Zynga brewing a $250 million round?

Ronny Kerr · February 14, 2011 · Short URL: https://vator.tv/n/16ff

Social gaming madness from 2010 already spilling into the new year with a new massive funding round

Being a social gaming company comes with a lot of perks. Your entire mission is to make applications that will entertain people for hours. You make money by selling things that don’t physically exist. And, if you’re the most popular company in the category, you might find it easy to raise a couple hundred million dollars in venture capital every six months.
 
Zynga could be on the cusp of raising a $250 million round of new funding that values the king of social gaming between $7 and $9 billion, according to sources close to the Wall Street Journal. Zynga did not reply to comment.
 
It would really be surprising to hear that Zynga is running out of funds, so this round would likely just be to bolster their warchest. Last summer, Japanese telecom and media company Softbank invested $150 million in the startup. Before that, in December 2009, Zynga had closed a $180 million round from Digital Sky Technologies (DST).
 
For a little perspective, the rumored round would be $50 million more than the one Twitter just raised and would value Zynga at more than double the $3.7 billion Twitter was valued at. It makes sense though. They’re both Silicon Valley darlings, but Zynga is actually making money.
 
Zynga is widely considered the most successful developer on the Facebook platform, with four titles to its name in the top ten: Cityville, FarmVille, Texas HoldEm Poker and FrontierVille. CityVille alone draws 96.3 million monthly active users. In total, the company serves 275 million monthly active users.

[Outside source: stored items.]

-- ==== Sys2Proof/Machine/State.lean ====
section
/-! DEFINITION. The state of the block: every register, queue, buffer, counter, mode and pin the manual
gives it, and the queue of waiting commands. -/

namespace Sys2Proof.Machine

/-- No command stops the block: every one has an effect, or is answered or discarded by a rule.  The type is
empty, so that no path can fault. -/
inductive Fault
  deriving DecidableEq, Repr

/-- Why a command is not given a meaning. -/
inductive Refusal
  /-- Raised by `exec` for a command that the model does not describe yet; safe, since nothing is claimed. -/
  | notModelled (mnemonic : String)
  deriving DecidableEq, Repr

/-- The matrix's answer to an access (R77–R81). -/
inductive Answer
  /-- A read's words. -/
  | data (words : List Nat)
  /-- A write done. -/
  | done
  /-- DECODE_ERR on every beat, with the words of the read beats (R80). -/
  | decodeErr (words : List Nat)
  /-- TARGET_ERR on every beat (R79). -/
  | targetErr
  /-- To the host, in place of either: its read completes as a Completer Abort (R81). -/
  | completerAbort
  deriving DecidableEq, Repr

/-- Why the matrix answers an access with an error (R79, R80, R84). -/
inductive BusErr
  | decode
  | target
  deriving DecidableEq, Repr

/-- A frame on APn_SD (R375, R377, R398): whether its bits change on the rising edge of BCLK, the BCLK cycles from the FS edge to the first
bit, the width of a slot, and the slots' bits, most significant first; none for a slot at high impedance. -/
structure SerialOut where
  rising : Bool
  delay : Nat
  width : Nat
  slots : List (Option Nat)
  deriving DecidableEq, Repr

/-- A Delay_Req (R325, R332): its interface, sequenceId, originTimestamp in 2⁻¹⁶ ns and domain; whether its UDP checksum is 0; over UDP its
source and destination address, destination port and DSCP; and its destination MAC address. -/
structure DelayReqOut where
  iface : Nat
  seq : Nat
  origin : Nat
  domain : Nat
  noChecksum : Bool
  udp : Option (Nat × Nat × Nat × Nat)
  dstMac : Nat
  deriving DecidableEq, Repr

/-- An IGMPv3 report (R319): source and destination address, TTL, the Router Alert option, DSCP, the VLAN tag's PCP and VID, and its record's
type, group and sources. -/
structure IgmpOut where
  srcIp : Nat
  dstIp : Nat
  ttl : Nat
  routerAlert : Bool
  dscp : Nat
  vlan : Option (Nat × Nat)
  kind : Nat
  group : Nat
  sources : List Nat
  deriving DecidableEq, Repr

/-- A packet of a transmit context as its legs send it (R313, R314): the extended sequence number, the timestamp, the marker bit, payload
type and SSRC, the addresses and UDP ports, the VLAN tag's PCP and VID, the DSCP, and the payload. -/
structure RtpOut where
  seq : Nat
  ts : Nat
  marker : Bool
  pt : Nat
  ssrc : Nat
  dstMac : Nat
  srcIp : Nat
  dstIp : Nat
  srcPort : Nat
  dstPort : Nat
  vlan : Option (Nat × Nat)
  dscp : Nat
  body : RtpBody
  deriving DecidableEq, Repr

/-- What the device sends or drives, in the order it does so. -/
inductive Out
  /-- An MSI-X message: vector, address and data of the table (R141). -/
  | msix (vector address data : Nat)
  /-- An Igkix packet on P1–P4 toward a sender (R90, R96). -/
  | igkix (port dst : Nat) (bytes : List Byte)
  /-- The answer to an access of a bus master. -/
  | bus (master : Nat) (answer : Answer)
  /-- A target, as a row of R77 (9 the sump), is granted to one of the masters that wait for it (R82). -/
  | grant (target master : Nat)
  /-- An AER error message: the bit of the uncorrectable error status (R81, R131). -/
  | aer (bit : Nat)
  /-- A configuration read's word (R130). -/
  | config (value : Nat)
  /-- Boot ROM status on the service UART: the step, and FAIL_CODE (R58, R91). -/
  | bootText (step code : Nat)
  /-- A Causeway frame with its CLASS and CSEQ, and the AN and PN that protect it, on every link that is UP (R459, R461). -/
  | causeway (cls cseq : Nat) (sa : Option (Nat × Nat)) (body : CswBody)
  /-- A line leaves egress: destination, line, the plane it came from (0 A, 1 B, 2 the previous frame), its output seal
  (R16, R469) and its words (R185, R240). -/
  | line (dest number plane value : Nat) (words : List Nat)
  /-- An access that outbound translation sends to the host: host address, write, a write's words (R133). -/
  | host (address : Nat) (write : Bool) (words : List Nat)
  /-- A transmit lane sends a superframe: its 1,024 code groups (R153, R154). -/
  | superframe (lane : Nat) (groups : List Nat)
  /-- A packet of a transmit leg (2 × context + leg) leaves (R313, R314). -/
  | rtp (leg : Nat) (packet : RtpOut)
  /-- An output port sends a frame on its data pin (R375). -/
  | serial (port : Nat) (frame : SerialOut)
  /-- An IGMPv3 report of one group leaves an instance (R319). -/
  | igmp (inst : Nat) (report : IgmpOut)
  /-- A Delay_Req leaves a PTP interface (R324, R332). -/
  | delayReq (m : DelayReqOut)
  /-- The test access port shifts out a word (R501). -/
  | tdo (value : Nat)
  /-- The I²C port answers a read (R534). -/
  | i2c (value : Nat)
  deriving DecidableEq, Repr
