-- ==== Sys2Proof/Machine/MereMap.lean ====
section
/-! DEFINITION. Mere byte for byte (R132, R202, R204): where frames and proxies lie, what the bytes of a line are, and lines read again after
a write. -/

namespace Sys2Proof.Machine

/-- The size of the Mere aperture (R77). -/
def mereSize : Nat := 2 ^ 35

/-- Bytes of a page. -/
def pageSize : Nat := 65536

/-- The page at which page `k` of frame buffer `j` of slot `s` lies (R202): in the base frame buffers, or in a granule of the pool. -/
def framePage (s j k : Nat) : Nat :=
  if j < 3 ∧ k < 96 then 288 * s + 96 * j + k
  else
    let k := if j < 3 then k - 96 else k
    491520 + 16 * (Config.granule s j (k / 16) % 2048) + k % 16

/-- The BAR2 offset of byte `o` of frame buffer `j` of slot `s`. -/
def frameByte (s j o : Nat) : Nat := pageSize * framePage s j (o / pageSize) + o % pageSize

/-- The bytes of a stored line: a header of 16 bytes with line number, seal and damage mark (its layout is a DESIGN CHOICE, log entry 332),
then its ANC packets and its active words, packed (R202). -/
def lineImage (l : StoredLine) : List Byte :=
  beBytes 2 l.number ++ beBytes 4 l.crc ++ beBytes 1 (ofBool l.damaged) ++ List.replicate 9 0 ++ packAll (lineContent l.words)

/-- Packets with the lengths of those before and words taken from a list, and the words left. -/
def repacket : List AncPacket → List Nat → List AncPacket × List Nat
  | [], ws => ([], ws)
  | p :: ps, ws =>
    let r := repacket ps (ws.drop p.words.length)
    (⟨p.luma, ws.take p.words.length⟩ :: r.1, r.2)

/-- A stored line as its bytes have it after a write. -/
def lineOfImage (l : StoredLine) (bs : List Byte) : StoredLine :=
  let ws := (unpackWords (bs.drop 16)).take (lineContent l.words).length
  let (anc, active) := repacket l.words.anc ws
  { l with number := beVal (bs.take 2), crc := beVal (slice 2 4 bs), damaged := beVal (slice 6 1 bs) != 0, words := ⟨anc, active⟩ }

/-- A line's place in its frame buffer: after the lines of the same member that came before it. -/
def placed (ls : List StoredLine) : List (StoredLine × Nat) :=
  ls.zipIdx.map fun l => (l.1, (((ls.take l.2).filter fun x => x.member == l.1.member).map fun x => (lineImage x).length).sum)

/-- The BAR2 offsets of the bytes of a line of frame `k` of base slot `b`. -/
def Dev.linePlace (d : Dev) (b k : Nat) (l : StoredLine) (at_ : Nat) : List Nat :=
  (List.range (lineImage l).length).map fun i => frameByte (b + l.member) (k % d.get F.MERE_SLOT_CFG_DEPTH b) (at_ + i)

/-- Bytes written at places of Mere. -/
def writeAt (m : Memory) (places : List Nat) (bs : List Byte) : Memory :=
  (places.zip bs).foldl (fun m x => Memory.write m x.1 x.2) m

/-- The line that a ring's newest frame has gained is written into Mere (R202). -/
def State.storeLine (s : State) (old : Dev) (b : Nat) : State :=
  let newest := fun (d : Dev) => (d.ring b).frames.getLast?.map fun f => (f.k, f.lines.length)
  match (s.dev.ring b).frames.getLast? with
  | none => s
  | some f =>
    if newest s.dev = newest old then s
    else
      match (placed f.lines).getLast? with
      | none => s
      | some (l, at_) => { s with mere := writeAt s.mere (s.dev.linePlace b f.k l at_) (lineImage l) }

/-- The BAR2 offset of byte `o` of a proxy (R202, R204): that of a gang spans its members' proxy pages, of which `pages` from `first` on are of
this size. -/
def proxyByte (s set first pages o : Nat) : Nat :=
  let q := o / pageSize
  pageSize * (442368 + 30 * (s + q / pages) + 15 * set + first + q % pages) + o % pageSize

/-- A proxy set that was completed is written into Mere (R204). -/
def State.storeProxy (s : State) (old : Dev) (b : Nat) : State :=
  if s.dev.hget H.ingProxyCount b = old.hget H.ingProxyCount b then s
  else
    match s.dev.ing.proxies.find? fun p => p.slot == b && p.set == s.dev.hget H.ingProxySet b with
    | none => s
    | some p =>
      let m := writeAt s.mere ((List.range p.half.length).map (proxyByte b p.set 0 12)) p.half
      { s with mere := writeAt m ((List.range p.quarter.length).map (proxyByte b p.set 12 3)) p.quarter }

/-- The lines of the Mere rings as Mere has them, after bytes `off` to `off + len` were written. -/
def Dev.reload (d : Dev) (m : Memory) (off len : Nat) : Dev :=
  d.onIng fun x => { x with rings := x.rings.map fun r => { r with frames := r.frames.map fun f =>
    { f with lines := (placed f.lines).map fun l =>
      let ps := d.linePlace r.slot f.k l.1 l.2
      if ps.any fun p => off ≤ p && p < off + len then lineOfImage l.1 (ps.map (Memory.read m)) else l.1 } } }

/-- Bytes written into Mere through the aperture (R132). -/
def State.writeMere (s : State) (off : Nat) (bs : List Byte) : State :=
  let m := Memory.writeBytes mereSize s.mere off bs
  { s with mere := m, dev := s.dev.reload m off bs.length }

end Sys2Proof.Machine
end

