-- ==== Sys2Proof/Machine/Convert.lean ====
section
/-! DEFINITION. What an inline converter makes of a line's active words (R265, R267, R268, R270). -/

namespace Sys2Proof.Machine

/-- The place of a LUT or matrix entry; none outside the tables. -/
def lutPlace (c bank table index : Nat) : Option Nat :=
  if table < 6 ∨ (table = 6 ∧ index < 12) then some (((c * 2 + bank) * 7 + table) * 4096 + index) else none

/-- An entry as stored. -/
def Dev.lutEntry (d : Dev) (c bank table index : Nat) : Nat := ((lutPlace c bank table index).map fun p => d.hget H.cnvLut p).getD 0

/-- A 14-bit value through a LUT (R268): indexed by bits 13:2, interpolated linearly by bits 1:0.  The rounding of a quarter, and what follows
the last entry, are open (log entry 340). -/
def Dev.throughLut (d : Dev) (c bank table v : Nat) : Nat :=
  let i := bits v 2 12
  let a := d.lutEntry c bank table i
  let b := if i = 4095 then Config.lutBeyond a % 2 ^ 14 else d.lutEntry c bank table (i + 1)
  let f := v % 4
  if f = 0 then a else (clampInt 0 16383 (a + Config.quarter (((b : Int) - a) * f))).toNat

/-- The matrix with its offsets, clipped to 14 bits (R268); the rounding of the 12 fractional bits is open (log entry 340). -/
def Dev.throughMatrix (d : Dev) (c bank : Nat) (p : Nat × Nat × Nat) : Nat × Nat × Nat :=
  let e := fun k => toSigned 14 (d.lutEntry c bank 6 k)
  let row := fun k => (clampInt 0 16383
    (Config.by4096 (e (3 * k) * p.1 + e (3 * k + 1) * p.2.1 + e (3 * k + 2) * p.2.2) + e (9 + k))).toNat
  (row 0, row 1, row 2)

/-- Stages 2 to 4 on one picture element (R268). -/
def Dev.throughTables (d : Dev) (c bank : Nat) (p : Nat × Nat × Nat) : Nat × Nat × Nat :=
  let lut := fun t (p : Nat × Nat × Nat) =>
    (d.throughLut c bank t p.1, d.throughLut c bank (t + 1) p.2.1, d.throughLut c bank (t + 2) p.2.2)
  lut 3 (d.throughMatrix c bank (lut 0 p))

/-- The active words that converter `c` makes (R265, R268): a preset's are the standards' (log entry 195), those of preset 15 come from the LUT bank
in effect. -/
def Dev.convertWords (d : Dev) (c : Nat) (ws : List Nat) : List Nat :=
  let preset := d.liveCnv F.CNV_CFG_PRESET c
  if preset = 0 ∨ ws = [] then ws
  else if preset ≤ 10 then Config.presetLine preset ws
  else
    let rgb := Config.lineToRgb (d.liveCnv F.CNV_CFG_IN_2020 c == 1) (d.liveCnv F.CNV_CFG_IN_FULL c == 1) ws
    Config.rgbToLine (d.liveCnv F.CNV_CFG_OUT_2020 c == 1) (d.liveCnv F.CNV_CFG_OUT_FULL c == 1)
      (rgb.map (d.throughTables c (d.liveCnv F.CNV_CFG_BANK c)))

/-- At the tick of frame `n` a converter takes its new configuration if a frame of its destination starts, or it is attached to none
(R270). -/
def Dev.cnvTick (d : Dev) (n : Nat) : Dev :=
  d.each ((List.range 64).filter fun c => d.hget H.cnvLive c != d.cnvWord c) fun d c =>
    let attached := fun (f : Fld → Nat) => f F.CNV_CFG_EN == 1 && f F.CNV_CFG_DEST < 1536
    let free := fun (f : Fld → Nat) => !attached f || !d.destOn (f F.CNV_CFG_DEST) ||
      startsFrame d.rate (d.get F.XPT_DEST_STATUS_RATE (f F.CNV_CFG_DEST)) n
    if free (d.liveCnv · c) && free (d.get · c) then d.hset H.cnvLive c (d.cnvWord c) else d

end Sys2Proof.Machine
end

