/-- The runs of units that are occupied, as first unit and number: by the shadow and in-effect descriptors, by held changes,
and by what awaits release. -/
def Dev.unitRuns (d : Dev) : List (Nat × Nat) :=
  let run := fun (v : View) k => (v F.AMX_DEST_LIST_FIRST k, unitsFor (v F.AMX_DEST_LIST_COUNT k))
  let ks := unionNat (d.reg.insts F.AMX_DEST_LIST_COUNT.id) (d.shadow.insts F.AMX_DEST_LIST_COUNT.id)
  let held := (d.tick.changes.filter fun h => !h.written).flatMap fun h =>
    (h.writes.filter fun w => w.fld == F.AMX_DEST_LIST_COUNT.id).map fun w =>
      run (d.inShadow.over h.writes) w.inst
  (ks.map (run d.inEffect) ++ ks.map (run d.inShadow) ++ held ++ d.amx.released.map fun r => (r.unit, r.count)).filter
    fun r => r.2 > 0

/-- How many distinct units the runs occupy. -/
def unitsIn (runs : List (Nat × Nat)) : Nat :=
  ((sortBy (fun a b => a.1 ≤ b.1) runs).foldl (fun (acc : Nat × Nat) r =>
    let last := min 131072 (r.1 + r.2)
    (max acc.1 last, acc.2 + (last - max acc.1 r.1))) (0, 0)).2

/-- Free units. -/
def Dev.freeUnits (d : Dev) : Nat := 131072 - unitsIn d.unitRuns

/-- `n` units from `s` on are free of the runs. -/
def unitsFree (runs : List (Nat × Nat)) (s n : Nat) : Bool :=
  s + n ≤ 131072 && runs.all fun r => s + n ≤ r.1 || r.1 + r.2 ≤ s

/-- `n` consecutive free units: the first ones at or after `start`, else the first ones of the table.  The manual does not
say which units the firmware takes, so `start` is open (log entry 30). -/
def findUnits (runs : List (Nat × Nat)) (start n : Nat) : Option Nat :=
  let after := fun s => (s :: (sortBy (· ≤ ·) ((runs.map fun r => r.1 + r.2).filter (s ≤ ·)))).find? fun p => unitsFree runs p n
  match after start with
  | some p => some p
  | none => after 0

/-- AMX_TABLE_LOW when the free units fall below 8,192. -/
def Dev.checkTable (d : Dev) : Dev :=
  let n := d.freeUnits
  let low := n < 8192
  let was := d.hget H.amxLow == 1
  let d := d.hset H.amxLow 0 (ofBool low)
  if low && !was then d.raise 737 [n] else d

/-! ### Placement of the mix jobs (R415, R446) -/

/-- The Fen cycles of a list in one block: two multiply-accumulates a cycle. -/
def Dev.listCycles (d : Dev) (count : Nat) : Nat := (count * d.blockSamples + 1) / 2

/-- The jobs that carry lists of these lengths: contiguous ranges, each within the block budget.  The manual leaves the
division to the firmware; this one is the model's (log entry 31). -/
def Dev.mixJobs (d : Dev) (lists : List (Nat × Nat)) : List (Nat × Nat × Nat) :=
  let budget := d.get F.FEN_SCHED_BLOCK_BUDGET
  (lists.foldl (fun (acc : List (Nat × Nat × Nat)) l =>
    let c := d.listCycles l.2
    match acc with
    | (first, last, cost) :: rest =>
      if cost + c ≤ budget then (first, l.1, cost + c) :: rest else (l.1, l.1, c) :: (first, last, cost) :: rest
    | [] => [(l.1, l.1, c)]) []).reverse

/-- The lengths of the lists of a reading, by channel. -/
def Dev.listLengths (d : Dev) (ws : List ShadowWrite) (v : View) : List (Nat × Nat) :=
  ((d.touched ws F.AMX_DEST_LIST_COUNT).map fun k => (k, v F.AMX_DEST_LIST_COUNT k)).filter fun l => l.2 > 0

/-- The logical engines that are served. -/
def Dev.servedEngines (d : Dev) : List Nat := (List.range 256).filter fun l => d.get F.FEN_MAP_VALID l == 1

/-- The jobs can be placed: one on each served engine. -/
def Dev.placeable (d : Dev) (jobs : List (Nat × Nat × Nat)) : Bool :=
  jobs.length ≤ d.servedEngines.length && jobs.all fun j => j.2.2 ≤ d.get F.FEN_SCHED_BLOCK_BUDGET

/-- The mix job that covers a destination channel. -/
def Dev.jobOf (d : Dev) (k : Nat) : Option Nat :=
  (d.reg.insts F.AMX_JOB_ENGINE_VALID.id).find? fun j =>
    d.get F.AMX_JOB_RANGE_FIRST j ≤ k && k ≤ d.get F.AMX_JOB_RANGE_LAST j

/-- The job of each engine's list that runs its mix: entry 0, whose program the Benram image gives (log entry 31). -/
def mixEntry (engine : Nat) : Nat := 64 * engine

/-- One mix job placed: its range, its engine, and the engine's job list entry, whose ENTRY and ARG the image gives. -/
def Dev.placeJob (d : Dev) (j engine first last : Nat) : Dev :=
  let d := (((d.set F.AMX_JOB_RANGE_FIRST j first).set F.AMX_JOB_RANGE_LAST j last).set F.AMX_JOB_ENGINE_ENGINE j engine).set
    F.AMX_JOB_ENGINE_VALID j 1
  let e := mixEntry engine
  if d.get F.FEN_JOB_EN e == 1 then d
  else
    let (entry, d) := d.fresh
    let (arg, d) := d.fresh
    (((d.set F.FEN_JOB_EN e 1).set F.FEN_JOB_CLASS e 0).set F.FEN_JOB_ENTRY e entry).set F.FEN_JOB_ARG_ARG e arg

/-- New placements take effect at a block tick, unless FEN or AMX is leased (R116, R446, R448). -/
def Dev.placeMixes (d : Dev) : Dev :=
  if d.holder 13 != 7 || d.holder 8 != 7 || !d.lathRuns then d
  else
    let jobs := d.mixJobs (d.listLengths [] d.inEffect)
    let engines := d.servedEngines
    let old := d.reg.insts F.AMX_JOB_ENGINE_VALID.id
    let gone := old.filter fun j => jobs.length ≤ j
    let d := d.each gone fun d j => (d.set F.AMX_JOB_ENGINE_VALID j 0).set F.FEN_JOB_EN (mixEntry (d.get F.AMX_JOB_ENGINE_ENGINE j)) 0
    d.each ((jobs.zip engines).zipIdx) fun d e => d.placeJob e.2 e.1.2 e.1.1.1 e.1.1.2.1

/-! ### Ramps and mixing (R410–R412) -/

/-- A tap's gain at sample `n` of its ramp. -/
def RampTap.gain (t : RampTap) (len n : Nat) : Int :=
  if n ≥ len then t.g1 else t.g0 + divEven ((t.g1 - t.g0) * n) len
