-- ==== Sys2Proof/Machine/Compose.lean ====
section
/-! DEFINITION. What a multiviewer head composes (R247, R249, R253–R262): screed, tiles, cornice and top cornice, pixel by pixel, and the CRC of a
guarded region.  A colour is a word in the layout of MV_SCREED. -/

namespace Sys2Proof.Machine

/-- A point lies in a rectangle. -/
def inside (x y : Nat) (r : Nat × Nat × Nat × Nat) : Bool := r.1 ≤ x && x < r.1 + r.2.2.1 && r.2.1 ≤ y && y < r.2.1 + r.2.2.2

/-- A point of a tile lies within `k` pixels of its edge. -/
def onEdge (t : TileSnap) (k x y : Nat) : Bool := x < k || y < k || t.w ≤ x + k || t.h ≤ y + k

/-- Black. -/
def blackColour : Nat := 512 * 2 ^ 20 + 512 * 2 ^ 10 + 64

/-- Hatch (R262): diagonal stripes at 45°, 4 pixels wide, black and 75 % yellow in turn. -/
def hatchColour (x y : Nat) : Nat := if (x + y) / 4 % 2 = 0 then blackColour else Config.yellow75

/-- The picture layer of a tile at its own point (`x`, `y`): its scaled and converted proxy, hatch, or the screed below (R253–R257, R266). -/
def TileSnap.pictureAt (t : TileSnap) (screed x y : Nat) : Nat :=
  match t.shows with
  | .screed => screed
  | .hatched => hatchColour (t.x + x) (t.y + y)
  | .drawn | .held => Config.scaled t.preset t.picture t.width t.height t.w t.h x y

/-- The first `n` meters' drawing at a point; METERS bars side by side (R260). -/
def meterAt (t : TileSnap) (x y : Nat) : Option Nat :=
  t.meters.zipIdx.findSome? fun m => Config.drawnMeter m.1.kind m.1.value m.1.stale m.2 t.w t.h x y

/-- The cornice of a tile at its own point (R258–R260): label, timecode and meters, then the border. -/
def TileSnap.corniceAt (t : TileSnap) (palette : List Nat) (x y : Nat) : Option Nat :=
  let text := (t.label.bind fun l => Config.drawnText (l.takeWhile (· != 0)) 0 t.w t.h x y).orElse fun _ =>
    t.time.bind fun v => Config.drawnText (beBytes 4 v) 1 t.w t.h x y
  (text.orElse fun _ => meterAt t x y).orElse fun _ => if onEdge t t.borderW x y then some (palette.getD t.border 0) else none

/-- The top cornice of a tile at its own point (R261): a word for each alarm, and a 4-pixel red frame while there is one. -/
def TileSnap.alarmAt (t : TileSnap) (x y : Nat) : Option Nat :=
  if t.alarms = 0 then none
  else ((List.range 6).findSome? fun k => if bit t.alarms k then Config.drawnAlarm k t.w t.h x y else none).orElse fun _ =>
    if onEdge t 4 x y then some Config.alarmRed else none

/-- The tiles at a point, the one on top first: by PRIORITY, then by index (R249). -/
def HeadSnap.tilesAt (s : HeadSnap) (x y : Nat) : List TileSnap :=
  sortBy (fun a b => a.priority > b.priority || (a.priority == b.priority && a.tile ≥ b.tile))
    (s.tiles.filter fun t => inside x y (t.x, t.y, t.w, t.h))

/-- The layers of a picture at a point, the top one first (R258, R261). -/
def HeadSnap.layers (s : HeadSnap) (x y : Nat) : Nat :=
  let ts := s.tilesAt x y
  let top := ts.findSome? fun t => t.alarmAt (x - t.x) (y - t.y)
  let cornice := ts.findSome? fun t => t.corniceAt s.palette (x - t.x) (y - t.y)
  ((top.orElse fun _ => cornice).orElse fun _ => ts.head?.map fun t => t.pictureAt s.screed (x - t.x) (y - t.y)).getD s.screed

/-- The picture at a point: a region that fails its comparison is hatched (R262). -/
def HeadSnap.pixel (s : HeadSnap) (x y : Nat) : Nat := if s.hatched.any (inside x y) then hatchColour x y else s.layers x y

/-- The words of pixels `x` to `x + n` of a row of colours: luma, and the chroma of its place (Cb at even pixels, Cr at odd ones). -/
def colourWords (at_ : Nat → Nat) (x n : Nat) : List Nat :=
  (List.range n).flatMap fun k =>
    let c := at_ (x + k)
    [if (x + k) % 2 = 0 then bits c 10 10 else bits c 20 10, bits c 0 10]

/-- The width of a head's raster. -/
def headWidth (fmt : Nat) : Nat := if fmt = 0x10 then 1280 else 1920

/-- Line `n` of a composition (R247): it carries no ANC. -/
def HeadSnap.line (s : HeadSnap) (n : Nat) : LineWords :=
  ⟨[], match activeIndex s.fmt n with
    | some (_, y) => colourWords (s.pixel · y) 0 (headWidth s.fmt)
    | none => []⟩

/-- The CRC of a guarded region, over its words in raster order, before any hatch (R262). -/
def HeadSnap.regionCrc (s : HeadSnap) (r : Nat × Nat × Nat × Nat) : Nat :=
  crc32 (wordBytes ((List.range r.2.2.2).flatMap fun y => colourWords (s.layers · (r.2.1 + y)) r.1 r.2.2.1))

/-- A head that has composed nothing. -/
def HeadSnap.none_ : HeadSnap := ⟨0, 0, 0, [], [], []⟩

/-- A head's buffers. -/
def Dev.headStore (d : Dev) (h : Nat) : HeadStore :=
  (d.mv.find? fun s => s.head == h).getD ⟨h, HeadSnap.none_, HeadSnap.none_, HeadSnap.none_⟩

/-- What a buffer of a head holds. -/
def Dev.headBuffer (d : Dev) (h b : Nat) : HeadSnap := if b = 0 then (d.headStore h).buffer0 else (d.headStore h).buffer1

/-- A head's buffers put into their place. -/
def Dev.setHeadStore (d : Dev) (s : HeadStore) : Dev := { d with mv := s :: d.mv.filter fun t => t.head != s.head }

end Sys2Proof.Machine
end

It’s numbers like those that are helping boost sales of in-game advertising and virtual goods sales to astronomical levels. In the U.S. alone, the social gaming market could be worth $1 billion, with the majority of that money coming from virtual goods. Zynga is estimated to have collected $850 million in revenue ($400 million in profit) last year.

While Zynga likely has much of the capital from its previous rounds in reserve, another injection of funding would still be welcomed, especially since the company is constantly acquiring smaller studios. In 2010, Zynga bought eight different game studios, a shopping spree that could easily continue this year.